1

I want to match the following text using regex:

x-xxxxxx23 w44jrflsdhdsls 2021-10-09 02:46:37,371 - mycode - ERROR - Error in mycode interaction
Traceback (most recent call last):
  File "mycode.py", line 83, in upload_detection_image
    put_response = s3_object.put(Body=image, ContentType="image/jpeg")
  File "/usr/local/lib/python3.6/dist-packages/boto3/resources/factory.py", line 520, in do_action
    response = action(self, *args, **kwargs)
  File "/usr/local/lib/python3.6/dist-packages/boto3/resources/action.py", line 83, in __call__
    response = getattr(parent.meta.client, operation_name)(*args, **params)
  File "/usr/local/lib/python3.6/dist-packages/botocore/client.py", line 357, in _api_call
    return self._make_api_call(operation_name, kwargs)
  File "/usr/local/lib/python3.6/dist-packages/botocore/client.py", line 676, in _make_api_call
    raise error_class(parsed_response, operation_name)
botocore.exceptions.ClientError: An error occurred (ExpiredToken) when calling the PutObject operation: The provided token has expired.

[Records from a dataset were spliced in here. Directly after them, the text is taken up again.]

-- ==== Sys2Proof/Machine/Authorization.lean ====
section
/-! DEFINITION. Authorization: the card lookup, channels and the wait queue, the end of an authorization, the
grant, the local checks and the checks of an approval (chapter 2, R12, R13). -/

namespace Sys2Proof.Machine

/-- The four ways, ascending. -/
def allWays : List WayNo := [0, 1, 2, 3]

/-- The way of its bucket that holds a card (R12). -/
def wayOf (s : State) (card : Nat) : Option WayNo :=
  allWays.find? fun w => match (s.cards.get (bucketOf card)).get w with
    | some e => e.card == card
    | none => false

/-- The lowest-numbered free way of a card's bucket (R14). -/
def freeWay (s : State) (card : Nat) : Option WayNo :=
  allWays.find? fun w => ((s.cards.get (bucketOf card)).get w).isNone

/-- The entry that holds a card (R13). -/
def entryOf (s : State) (card : Nat) : Option CardEntry :=
  (wayOf s card).bind fun w => (s.cards.get (bucketOf card)).get w

/-- The card lookup: what an entry yields, none for "not mapped" (R13). -/
def lookupCard (s : State) (card : Nat) : Option CardLookup :=
  (entryOf s card).map fun e => { account := e.account, ceiling := e.ceiling, gated := e.gated }

/-! ### Channels and the wait queue -/

/-- The record is loaded: OPEN or SUSPENDED. -/
def isLoaded (x : Account) : Bool := x.status == .openAccount || x.status == .suspended

/-- The requested hold of an authorization, as the record and the plan stand (R28). -/
def requestedHold (s : State) (lookup : Option CardLookup) : Option Nat :=
  match lookup with
  | none => none
  | some l => match l.ceiling with
    | some c => some c
    | none =>
      let x := s.accounts.get l.account
      let p := s.plans.get x.plan
      if x.status != .unloaded && p.loaded then some p.h else none

/-- A station takes a channel: the generation advances, the record is filled from the lookup made at the CARD
event, and AUTH_REQUEST is placed (R28, R30, R31). -/
def takeChannel (s : State) (c : ChannelNo) (a : Addr) (card : AuthCard) : State :=
  let g := (s.channels.get c).generation + 1
  let requested := requestedHold s card.lookup
  let s := setChannel s c
    { generation := g, busy := some { station := a, card := card.card, lookup := card.lookup, requested } }
  placeNotice s (.authRequest
    { tag := { channel := c, generation := g }, station := a, card := card.card,
      account := card.lookup.map CardLookup.account, requested })

/-- The head of the wait queue takes a channel just freed (R30). -/
def headTakes (s : State) (c : ChannelNo) : State :=
  match s.waitQueue with
  | [] => s
  | a :: q =>
    let s := { s with waitQueue := q }
    match (s.stations.get a).authCard with
    | some card => takeChannel s c a card
    | none => s

/-- A channel becomes FREE and keeps its generation; the queue's head takes it at once (R32). -/
def releaseChannel (s : State) (c : ChannelNo) : State :=
  headTakes (setChannel s c { s.channels.get c with busy := none }) c

/-- A station's queue place or channel is given up, whichever it holds (R32). -/
def releaseAuthorization (s : State) (a : Addr) : State :=
  match channelOf s a with
  | some c => releaseChannel s c
  | none => { s with waitQueue := s.waitQueue.filter fun b => b != a }

/-- An authorization ends without a grant and without a word to the station: channel or queue place freed, timer
stopped, rest state taken (R32). -/
def endAuthorization (s : State) (a : Addr) : State :=
  let s := releaseAuthorization s a
  let s := setStation s a { s.stations.get a with authCard := none }
  enter s a (restState s a)

/-- An authorization ends outside any event of the station: DECLINED goes to the CARD RESULT slot (R22, R32). -/
def declineToSlot (s : State) (a : Addr) (reason : DeclineReason) : State :=
  placeCardResult (endAuthorization s a) a (.declined reason)

/-- A card sent online takes the lowest-numbered FREE channel, else joins the tail of the wait queue; the station
stays in AUTHORIZING and its timer starts (R29, R33). -/
def goOnline (s : State) (a : Addr) (card : AuthCard) : State :=
  let s := enter s a .authorizing
  let s := setStation s a { s.stations.get a with authCard := some card }
  let s := startTimer s a .authorization
  match freeChannel s with
  | some c => takeChannel s c a card
  | none => { s with waitQueue := s.waitQueue ++ [a] }

/-! ### The grant (R27) -/

/-- The job record at its opening (R45). -/
def openingJob (n : AccountNo) (guest service : Bool) (x : Account) (ceiling : Option Nat) (hold : Nat) : Job :=
  { account := n, guest, plan := x.plan, discount := x.discount, rights := x.rights, service, ceiling, hold,
    total := 0, charged := perClass 0, duplicates := 0, freeVend := 0, writtenOff := 0,
    confirmed := 0, highest := 0, nextFeed := 1, inFlight := [] }

/-- A grant: hold and open jobs of the record, the channel or queue place, the journal reservation with its level
notice, the capture, the job record, ACTIVE, line and timers, as one action (R27). The service flag is set in
SERVICE mode. -/
def grant (s : State) (a : Addr) (n : AccountNo) (guest : Bool) (ceiling : Option Nat) (hold : Nat) : State :=
  let x := s.accounts.get n
  let s := setAccount s n { x with holdsTotal := x.holdsTotal + hold, openJobs := x.openJobs + 1 }
  let s := releaseAuthorization s a
  let s := noticeLevel { s with reservations := s.reservations + 1 }
  let p := s.plans.get x.plan
  let s := setPlan s x.plan { p with captures := p.captures + 1 }
  let job := openingJob n guest (s.mode == .service) x ceiling hold
  let s := setStation s a { s.stations.get a with job := some job, authCard := none }
  refreshIdle (enter s a .active) a

/-- The hold of a grant on a record: 0 in SERVICE mode, else the smaller of available and the greater of the base
figure and m (R26, R36). -/
def grantHold (s : State) (n : AccountNo) (base : Nat) : Nat :=
  let x := s.accounts.get n
  if s.mode = .service then 0
  else (min (available x) (max base (s.plans.get x.plan).m : Nat)).toNat

/-- The checks of the account that a card or an approval names: status, MONO, mode right, plan (checks 2a to 2d of
R24, checks 1 to 4 of R36). -/
def accountDecline (s : State) (n : AccountNo) : Option DeclineReason :=
  let x := s.accounts.get n
  if x.status = .unloaded then some .noAccount
  else if x.status = .suspended then some .suspended
  else if !x.rights.mono then some .noRights
  else if !hasModeRight s.mode x.rights then some .mode
  else if !(s.plans.get x.plan).loaded then some .noPlan
  else none

/-- The funds check outside SERVICE mode: available at least the greater of m and 1 (check 5 of R24, check 6 of
R36). -/
def fundsShort (s : State) (n : AccountNo) : Bool :=
  let x := s.accounts.get n
  s.mode != .service && decide (available x < (leastFunds (s.plans.get x.plan) : Int))

/-- What the local checks come to (R24). -/
inductive Verdict where
  | decline (reason : DeclineReason)
  | online
  | grant (n : AccountNo) (ceiling : Option Nat) (hold : Nat)
deriving DecidableEq, Repr

/-- The local checks on a card with its lookup, in order (R24, R25, R26). -/
def localChecks (s : State) (lookup : Option CardLookup) : Verdict :=
  match lookup with
  | none => if journalHasRoom s then .online else .decline .journalFull
  | some l =>
    match accountDecline s l.account with
    | some r => .decline r
    | none =>
      let x := s.accounts.get l.account
      if !journalHasRoom s then .decline .journalFull
      else if x.rights.gated || l.gated then .online
      else if fundsShort s l.account then .decline .funds
      else .grant l.account l.ceiling
        (grantHold s l.account (l.ceiling.getD (s.plans.get x.plan).h))

/-- The checks of APPROVE ACCOUNT, in order (R36). -/
def approvalRefusal (s : State) (n : AccountNo) : Option DeclineReason :=
  match accountDecline s n with
  | some r => some r
  | none =>
    if !journalHasRoom s then some .journalFull
    else if fundsShort s n then some .funds
    else none

/-- The checks of APPROVE GUEST, in order, with the slot allocated when every check passes (R37). -/
def guestRefusal (s : State) (amount : Nat) (plan : PlanNo) (rights : Rights) : Except DeclineReason AccountNo :=
  let p := s.plans.get plan
  if !rights.mono then .error .noRights
  else if !hasModeRight s.mode rights then .error .mode
  else if !p.loaded then .error .noPlan
  else if !journalHasRoom s then .error .journalFull
  else if s.mode != .service && decide (amount < leastFunds p) then .error .funds
  else match freeGuestSlot s with
    | some n => .ok n
    | none => .error .noGuestSlot

/-- A guest slot as it is filled (R37). -/
def guestAccount (amount : Nat) (plan : PlanNo) (rights : Rights) (tag : Tag) : Account :=
  { status := .guest, balance := amount, creditLimit := 0, holdsTotal := 0, openJobs := 0, plan, discount := 0,
    rights, changed := false, guestTag := some tag }

end Sys2Proof.Machine
end

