/-- Jams and order errors by state (R52, R96, R97, R99, R100). MODEL'S CHOICE, log entry 34: a DELIVERED of sheet number 0 is an event like any other that does not match. -/
def Obligations.JamsAndOrderErrors : Prop :=
  ∀ (s : State) (a : Addr) (sent : Option Message) (toggle : Bool) (location : Byte) (sheet : U16) (j : Job)
    (why : EndReason), Taking s a sent toggle →
    let counted (cause : JamCause) : State := jamCounted (heard s a sent) a cause
    let jammed (cause : JamCause) : State :=
      seat (counted cause) a { s.stations.get a with
        state := .jammed, job := some { j with inFlight := [] }, wanted := none
        timer := some ⟨.jam, s.timers.jam⟩
        engine := { (s.stations.get a).engine with lastJam := cause } }
    ((s.stations.get a).state = .active ∨ (s.stations.get a).state = .held → jobAt s a = some j →
      exec (.jam (a.val + 1) toggle location) s =
        .next (taken (jammed (.location location)) a ⟨toggle, .jam, .jammed, .none⟩)
      ∧ (j.inFlight.head?.map InFlight.sheet ≠ some sheet.val →
        exec (.delivered (a.val + 1) toggle sheet) s =
          .next (taken (jammed .order) a ⟨toggle, .delivered, .order, .none⟩)))
    ∧ ((s.stations.get a).state = .closing → jobAt s a = some j → (s.stations.get a).pendingEnd = some why →
      exec (.jam (a.val + 1) toggle location) s = .next (taken (settled (counted (.location location)) a why j) a
          ⟨toggle, .jam, .closed, .jobClosed (closedNote s why j)⟩)
      ∧ (j.inFlight.head?.map InFlight.sheet ≠ some sheet.val →
        exec (.delivered (a.val + 1) toggle sheet) s = .next (taken (settled (counted .order) a why j) a
          ⟨toggle, .delivered, .order, .jobClosed (closedNote s why j)⟩)))
    ∧ ((s.stations.get a).state = .jammed →
      exec (.jam (a.val + 1) toggle location) s =
          .next (taken (counted (.location location)) a ⟨toggle, .jam, .counted, .none⟩)
      ∧ exec (.delivered (a.val + 1) toggle sheet) s =
          .next (taken (counted .order) a ⟨toggle, .delivered, .order, .none⟩))
    ∧ ((s.stations.get a).state = .offline ∨ (s.stations.get a).state = .disabled
        ∨ (s.stations.get a).state = .idle ∨ (s.stations.get a).state = .authorizing →
      exec (.jam (a.val + 1) toggle location) s =
          .next (taken (counted (.location location)) a ⟨toggle, .jam, .ignored, .none⟩)
      ∧ exec (.delivered (a.val + 1) toggle sheet) s =
          .next (taken (heard s a sent) a ⟨toggle, .delivered, .ignored, .none⟩))

/-- RECOVERED (R105 to R107, R109). -/
def Obligations.RecoveryRestartsAtItsNumber : Prop :=
  ∀ (s : State) (a : Addr) (sent : Option Message) (toggle : Bool) (restart : U16) (j : Job),
    Taking s a sent toggle →
    ((s.stations.get a).state = .jammed → jobAt s a = some j →
      exec (.recovered (a.val + 1) toggle restart) s = .next (
        let e := (s.stations.get a).engine
        let h := heard s a sent
        let r := restart.val
        let w := r - 1 - j.confirmed
        let m := s.meters.get a
        if e.flags.doorOpen = true ∨ e.flags.engineReady = false then
          taken h a ⟨toggle, .recovered, .notReady, .none⟩
        else if r = 0 ∨ j.highest + 1 < r then taken h a ⟨toggle, .recovered, .protocol, .none⟩
        else
          taken (seat { h with
              meters := h.meters.set a { m with writtenOff := rolled m.writtenOff w }
              notices := placeIn (.stationStatus a) h.notices } a
            (idled s.timers { s.stations.get a with
              state := .active, timer := none
              job := some { j with
                nextFeed := r, confirmed := max j.confirmed (r - 1), writtenOff := j.writtenOff + w } })) a
            ⟨toggle, .recovered, .restarted r w, .none⟩))
    ∧ ((s.stations.get a).state ≠ .jammed →
      exec (.recovered (a.val + 1) toggle restart) s =
        .next (taken (setStation (heard s a sent) a (idled s.timers (s.stations.get a))) a
          ⟨toggle, .recovered, .ignored, .none⟩))

/-- STATUS (R103). -/
def Obligations.StatusKeepsAndLatches : Prop :=
  ∀ (s : State) (a : Addr) (sent : Option Message) (toggle : Bool) (f : EngineFlags), Taking s a sent toggle →
    exec (.status (a.val + 1) toggle f) s = .next (
      let e := (s.stations.get a).engine
      let h := heard s a sent
      taken (setStation { h with
          notices := if f = e.flags then h.notices else placeIn (.stationStatus a) h.notices } a
        (idled s.timers { s.stations.get a with
          engine := {
            flags := f, lastJam := e.lastJam
            doorLatch := decide (e.doorLatch = true ∨ (e.flags.doorOpen = false ∧ f.doorOpen = true))
            paperLatch := decide (e.paperLatch = true ∨ (e.flags.paperOut = false ∧ f.paperOut = true))
            tonerLatch := decide (e.tonerLatch = true ∨ (e.flags.tonerLow = false ∧ f.tonerLow = true)) } })) a
        ⟨toggle, .status, .noted, .none⟩)

/-- FINISH (R54), with the entry to CLOSING (R55) and the close (R57). -/
def Obligations.FinishClosesByState : Prop :=
  ∀ (s : State) (a : Addr) (sent : Option Message) (toggle : Bool) (j : Job), Taking s a sent toggle →
    ((s.stations.get a).state = .active ∨ (s.stations.get a).state = .held → jobAt s a = some j →
      exec (.finish (a.val + 1) toggle) s = .next (
        if j.inFlight = [] then
          taken (settled (heard s a sent) a .finished j) a
            ⟨toggle, .finish, .closed, .jobClosed (closedNote s .finished j)⟩
        else taken (draining (heard s a sent) a .finished) a ⟨toggle, .finish, .closing, .none⟩))
    ∧ ((s.stations.get a).state = .jammed → jobAt s a = some j →
      exec (.finish (a.val + 1) toggle) s = .next (
        taken (settled (heard s a sent) a .finished j) a
          ⟨toggle, .finish, .closed, .jobClosed (closedNote s .finished j)⟩))
    ∧ (¬ hasOpenJob (s.stations.get a).state = true ∨ (s.stations.get a).state = .closing →
      exec (.finish (a.val + 1) toggle) s =
        .next (taken (heard s a sent) a ⟨toggle, .finish, .ignored, .none⟩))
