-- ==== Sys2Proof/Laws/State.lean ====
section
/-! SUPPORT. One lemma per field for each update of one record of the state. -/

namespace Sys2Proof.Machine

@[simp] theorem setAccount_accounts (s : State) (n : AccountNo) (x : Account) : (setAccount s n x).accounts = s.accounts.set n x := rfl
@[simp] theorem setAccount_cards (s : State) (n : AccountNo) (x : Account) :
    (setAccount s n x).cards = s.cards := rfl
@[simp] theorem setAccount_channels (s : State) (n : AccountNo) (x : Account) :
    (setAccount s n x).channels = s.channels := rfl
@[simp] theorem setAccount_waitQueue (s : State) (n : AccountNo) (x : Account) :
    (setAccount s n x).waitQueue = s.waitQueue := rfl
@[simp] theorem setAccount_plans (s : State) (n : AccountNo) (x : Account) :
    (setAccount s n x).plans = s.plans := rfl
@[simp] theorem setAccount_journal (s : State) (n : AccountNo) (x : Account) :
    (setAccount s n x).journal = s.journal := rfl
@[simp] theorem setAccount_reservations (s : State) (n : AccountNo) (x : Account) :
    (setAccount s n x).reservations = s.reservations := rfl
@[simp] theorem setAccount_nextSeq (s : State) (n : AccountNo) (x : Account) :
    (setAccount s n x).nextSeq = s.nextSeq := rfl
@[simp] theorem setAccount_meters (s : State) (n : AccountNo) (x : Account) :
    (setAccount s n x).meters = s.meters := rfl
@[simp] theorem setAccount_mode (s : State) (n : AccountNo) (x : Account) :
    (setAccount s n x).mode = s.mode := rfl
@[simp] theorem setAccount_freeVend (s : State) (n : AccountNo) (x : Account) :
    (setAccount s n x).freeVend = s.freeVend := rfl
@[simp] theorem setAccount_adminEnable (s : State) (n : AccountNo) (x : Account) :
    (setAccount s n x).adminEnable = s.adminEnable := rfl
@[simp] theorem setAccount_stations (s : State) (n : AccountNo) (x : Account) :
    (setAccount s n x).stations = s.stations := rfl
@[simp] theorem setAccount_timers (s : State) (n : AccountNo) (x : Account) :
    (setAccount s n x).timers = s.timers := rfl
@[simp] theorem setAccount_presence (s : State) (n : AccountNo) (x : Account) :
    (setAccount s n x).presence = s.presence := rfl
@[simp] theorem setAccount_sweep (s : State) (n : AccountNo) (x : Account) :
    (setAccount s n x).sweep = s.sweep := rfl
@[simp] theorem setAccount_awaiting (s : State) (n : AccountNo) (x : Account) :
    (setAccount s n x).awaiting = s.awaiting := rfl
@[simp] theorem setAccount_roundPos (s : State) (n : AccountNo) (x : Account) :
    (setAccount s n x).roundPos = s.roundPos := rfl
@[simp] theorem setAccount_lastProbed (s : State) (n : AccountNo) (x : Account) :
    (setAccount s n x).lastProbed = s.lastProbed := rfl
@[simp] theorem setAccount_responses (s : State) (n : AccountNo) (x : Account) :
    (setAccount s n x).responses = s.responses := rfl
@[simp] theorem setAccount_notices (s : State) (n : AccountNo) (x : Account) :
    (setAccount s n x).notices = s.notices := rfl
@[simp] theorem setAccount_paused (s : State) (n : AccountNo) (x : Account) :
    (setAccount s n x).paused = s.paused := rfl
@[simp] theorem setAccount_window (s : State) (n : AccountNo) (x : Account) :
    (setAccount s n x).window = s.window := rfl
@[simp] theorem setAccount_rate (s : State) (n : AccountNo) (x : Account) :
    (setAccount s n x).rate = s.rate := rfl
@[simp] theorem setAccount_straps (s : State) (n : AccountNo) (x : Account) :
    (setAccount s n x).straps = s.straps := rfl
@[simp] theorem setAccount_resetLow (s : State) (n : AccountNo) (x : Account) :
    (setAccount s n x).resetLow = s.resetLow := rfl
@[simp] theorem setAccount_officeTx (s : State) (n : AccountNo) (x : Account) :
    (setAccount s n x).officeTx = s.officeTx := rfl
@[simp] theorem setAccount_floorTx (s : State) (n : AccountNo) (x : Account) :
    (setAccount s n x).floorTx = s.floorTx := rfl
@[simp] theorem setAccount_freeTick (s : State) (n : AccountNo) (x : Account) :
    (setAccount s n x).freeTick = s.freeTick := rfl
@[simp] theorem setAccount_pending (s : State) (n : AccountNo) (x : Account) :
    (setAccount s n x).pending = s.pending := rfl
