theorem setAccountStatus_unload {n : AccountNo} (s : State) (hn : n.val < 480) :
    setAccountStatus n.val 0 s = unloadAccount n s := by
  rw [setAccountStatus, regularNo_val hn]
  rfl

/-- OPEN or SUSPENDED given to a regular record (R9). -/
theorem setAccountStatus_change {n : AccountNo} {code : Nat} {st : AccountStatus} (s : State) (hn : n.val < 480)
    (code_eq : regularStatusOf code = some st) (loaded : st ≠ .unloaded) :
    setAccountStatus n.val code s = changeStatus n st s := by
  rw [setAccountStatus, regularNo_val hn, code_eq]
  cases st <;> trivial

theorem changeStatus_answered {n : AccountNo} {code : Nat} {st : AccountStatus} {s : State} (req : Nat)
    (low : s.resetLow = false) (hn : n.val < 480) (code_eq : regularStatusOf code = some st) (loaded : st ≠ .unloaded) :
    exec (.setAccountStatus req n.val code) s = .next (
      if (s.accounts.get n).status = .unloaded
      then answered { s with window := none } .setAccountStatus req .notFound .none
      else if (s.accounts.get n).status = st then answered { s with window := none } .setAccountStatus req .ok .none
      else answered
        (if st = .openAccount
          then retryAccount (setAccount { s with window := none } n { s.accounts.get n with status := st }) n
          else setAccount { s with window := none } n { s.accounts.get n with status := st })
        .setAccountStatus req .ok .none) := by
  have change := setAccountStatus_change { s with window := none } hn code_eq loaded
  unfold changeStatus at change
  split
  next unloaded => exact request_refused low (change.trans (if_pos unloaded))
  next other =>
    replace change := change.trans (if_neg other)
    split
    next same => exact request_answered low (change.trans (if_pos same))
    next differs => exact request_answered low (change.trans (if_neg differs))

/-- Settles O10, row by row of R9's table. -/
theorem setAccountStatusFollowsItsTable : Obligations.SetAccountStatusFollowsItsTable := by
  intro s req account status n low
  refine ⟨fun h => request_refused low (setAccountStatus_badRequest _ h), fun regular => ⟨?_, ?_, ?_⟩⟩
  · have unload := setAccountStatus_unload { s with window := none } regular
    unfold unloadAccount at unload
    split
    next busy => exact request_refused low (unload.trans (if_pos busy))
    next free =>
      replace unload := unload.trans (if_neg free)
      split
      next same => exact request_answered low (unload.trans (if_pos same))
      next other => exact request_answered low (unload.trans (if_neg other))
  · exact changeStatus_answered req low regular (st := .openAccount) rfl (by decide)
  · exact changeStatus_answered req low regular (st := .suspended) rfl (by decide)

/-! ### CHANGED ACCOUNTS (R11) -/

theorem mem_allAccounts (n : AccountNo) : n ∈ allAccounts :=
  List.mem_filterMap.2 ⟨n.val, List.mem_range.2 n.isLt, accountNo_val n⟩
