-- ==== Sys2Proof/Machine/Display.lean ====
section
/-! DEFINITION. The framebuffer draw unit: clear-screen and draw (45_display.md). -/

namespace Sys2Proof.Machine

/-- `FB[y][x]` (R9, R33). -/
def pixel (fb : Framebuffer) (y : Fin 32) (x : Fin 64) : Bool := (fb[y.val])[x.val]

/-- `FB[y][x] <- c`. -/
def setPixel (fb : Framebuffer) (y : Fin 32) (x : Fin 64) (c : Bool) : Framebuffer :=
  fb.set y.val ((fb[y.val]).set x.val c)

/-- All pixels off (R191). -/
def blankScreen : Framebuffer := Vector.replicate 32 (Vector.replicate 64 false)

/-- The draw unit at work: the framebuffer and the collision flag accumulated so far (R192). -/
structure Blit where
  fb  : Framebuffer
  hit : Bool
  deriving DecidableEq, Repr

/-- One sprite bit at one pixel: XOR, and a collision if both were 1 (R192). -/
def blitPixel (b : Blit) (y : Fin 32) (x : Fin 64) (c : Bool) : Blit :=
  { fb := setPixel b.fb y x (pixel b.fb y x ^^ c), hit := b.hit || (c && pixel b.fb y x) }

/-- The bit of a sprite row for column `col`: bit `7 - col` of the row byte (R190, D10). -/
def spriteBit (row : Byte) (col : Nat) : Bool := row.getLsbD (7 - col)

/-- `(vx + col) mod 64` (R192). -/
def pixelColumn (vx : Byte) (col : Nat) : Fin 64 := Fin.ofNat 64 (vx.toNat + col)

/-- `(vy + r) mod 32` (R192). -/
def pixelRow (vy : Byte) (r : Nat) : Fin 32 := Fin.ofNat 32 (vy.toNat + r)

/-- Columns `col`, `col + 1`, ... of one sprite row, `k` of them. -/
def blitRow (vx : Byte) (y : Fin 32) (row : Byte) : Nat → Nat → Blit → Blit
  | _, 0, b => b
  | col, k + 1, b =>
    blitRow vx y row (col + 1) k (blitPixel b y (pixelColumn vx col) (spriteBit row col))

/-- Sprite rows `r`, `r + 1`, ...: all 8 columns of each (R192). -/
def blitRows (vx vy : Byte) : Nat → List Byte → Blit → Blit
  | _, [], b => b
  | r, row :: rows, b => blitRows vx vy (r + 1) rows (blitRow vx (pixelRow vy r) row 0 8 b)

/-- The sprite drawn at `(vx, vy)` over a framebuffer (R192). -/
def drawSprite (vx vy : Byte) (rows : List Byte) (fb : Framebuffer) : Blit :=
  blitRows vx vy 0 rows { fb := fb, hit := false }

/-- Install the drawn framebuffer, write VF once and last, and present (R192, D11). -/
def State.finishDraw (s : State) (b : Blit) : State :=
  ((s.setFB b.fb).setV flagReg (collisionFlag b.hit)).emit (.present b.fb)

/-- `clear-screen` (R191). -/
def execClearScreen (s : State) : Host.Outcome State Fault Refusal :=
  .next ((s.setFB blankScreen).emit (.present blankScreen)).advance

/-- `draw Vx,Vy,n` (R192): `V[x]`, `V[y]`, `I` and the rows are read before any write. -/
def execDraw (x y : Reg) (n : Nat) (s : State) : Host.Outcome State Fault Refusal :=
  s.guardData n
    (s.finishDraw (drawSprite (s.getV x) (s.getV y) (s.readBytes (s.dataAddr 0) n) s.fb)).advance

end Sys2Proof.Machine
end

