-- ==== Sys2Proof/Machine/KeypadTimer.lean ====
section
/-! DEFINITION. Keypad and timer instructions (46_keypad_timer.md). -/

namespace Sys2Proof.Machine

/-- `skip-key-pressed Vx` (R200): a value above 0x0F raises InvalidKey before any sample (D12). -/
def execSkipKeyPressed (x : Reg) (s : State) : Host.Outcome State Fault Refusal :=
  match keyOperand (s.getV x) with
  | some k => .next (s.afterKeys.skipIf (s.keySample.getLsbD k.val))
  | none => .next (s.raise (.invalidKey (s.getV x) s.pc))

/-- `skip-key-not-pressed Vx` (R201): a value above 0x0F raises InvalidKey before any sample (D12). -/
def execSkipKeyNotPressed (x : Reg) (s : State) : Host.Outcome State Fault Refusal :=
  match keyOperand (s.getV x) with
  | some k => .next (s.afterKeys.skipIf (!s.keySample.getLsbD k.val))
  | none => .next (s.raise (.invalidKey (s.getV x) s.pc))

/-- `wait-key Vx` (R202): the hold lasts to the first sample with a pressed key.  When the listed
samples show none, a live keypad answers with a free key, and on an idle one the engine waits for
ever: there is no next state (R128, R247). -/
def execWaitKey (x : Reg) (s : State) : Host.Outcome State Fault Refusal :=
  match awaitKey s.inputs.keys, s.inputs.keypad with
  | some (k, ks), _ => .next ((s.setKeys ks).setV x (keyByte k)).advance
  | none, .live =>
    .next ((s.setKeys []).countDraw.setV x (keyByte (Config.waitKeyDraw s.inputs.draws))).advance
  | none, .idle => .fault .waitKeyHang

/-- `get-delay Vx` (R203): a read of `DT`, which the drain has brought to 0 in every cycle. -/
def execGetDelay (x : Reg) (s : State) : Host.Outcome State Fault Refusal :=
  .next (s.setV x s.dt).advance

/-- `set-delay Vx` (R204). -/
def execSetDelay (x : Reg) (s : State) : Host.Outcome State Fault Refusal :=
  .next (s.setDT (s.getV x)).advance

/-- `set-sound Vx` (R205). -/
def execSetSound (x : Reg) (s : State) : Host.Outcome State Fault Refusal :=
  .next (s.setST (s.getV x)).advance

end Sys2Proof.Machine
end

I can match everything starting from the second line using:

    query = re.compile(
        rf"^Traceback(.*?){re.escape('botocore.exceptions.ClientError: An error occurred (ExpiredToken) when calling the PutObject operation: The provided token has expired.')}(.*?)\n",
        flags=re.DOTALL | re.MULTILINE)

But I try to match also the new first line I don't get any matches:

    query = re.compile(
        rf"^(.*?){re.escape('Error in mycode')}(.*?)Traceback(.*?){re.escape('botocore.exceptions.ClientError: An error occurred (ExpiredToken) when calling the PutObject operation: The provided token has expired.')}(.*?)\n",
        flags=re.DOTALL | re.MULTILINE),

The text is part of a larger text and I find matches using:

matches = [match for match in pattern.finditer(text)]

Thank you

EDIT: I can confirm that the following matches everything starting from Error in mycode:

rf"{re.escape('Error in S3')}(.*?)Traceback(.*?){re.escape('botocore.exceptions.ClientError: An error occurred (ExpiredToken) when calling the PutObject operation: The provided token has expired.')}(.*?)\n",
        flags=re.DOTALL | re.MULTILINE)
user1315621
  • 3,044
  • 9
  • 42
  • 86
  • 1
    I suggest trying something simpler. What happens if you do `re.compile('Error in mycode')`? Does this match the first line? Now gradually add more complexity to see what it matches until it doesn't match what you think it should. – Code-Apprentice Oct 11 '21 at 21:58
  • See details above :) – user1315621 Oct 11 '21 at 22:02
  • If you are able to make changes on the code side, I would suggest wrapping that logic with a try-catch block and catching a botocore exception. It should be straightforward to extract the data from the error object this way. – rv.kvetch Oct 11 '21 at 22:08
  • This might be helpful: https://stackoverflow.com/questions/587345/regular-expression-matching-a-multiline-block-of-text – Andrew Oct 11 '21 at 22:08

1 Answers1

0

This should work:

query = re.compile(
    rf"^(.*?){re.escape('Error in mycode')}(.*?)\nTraceback((.|\n)*?){re.escape('botocore.exceptions.ClientError: An error occurred (ExpiredToken) when calling the PutObject operation: The provided token has expired.')}(.*?)\n",
    flags=re.MULTILINE)
Andrew
  • 904
  • 5
  • 17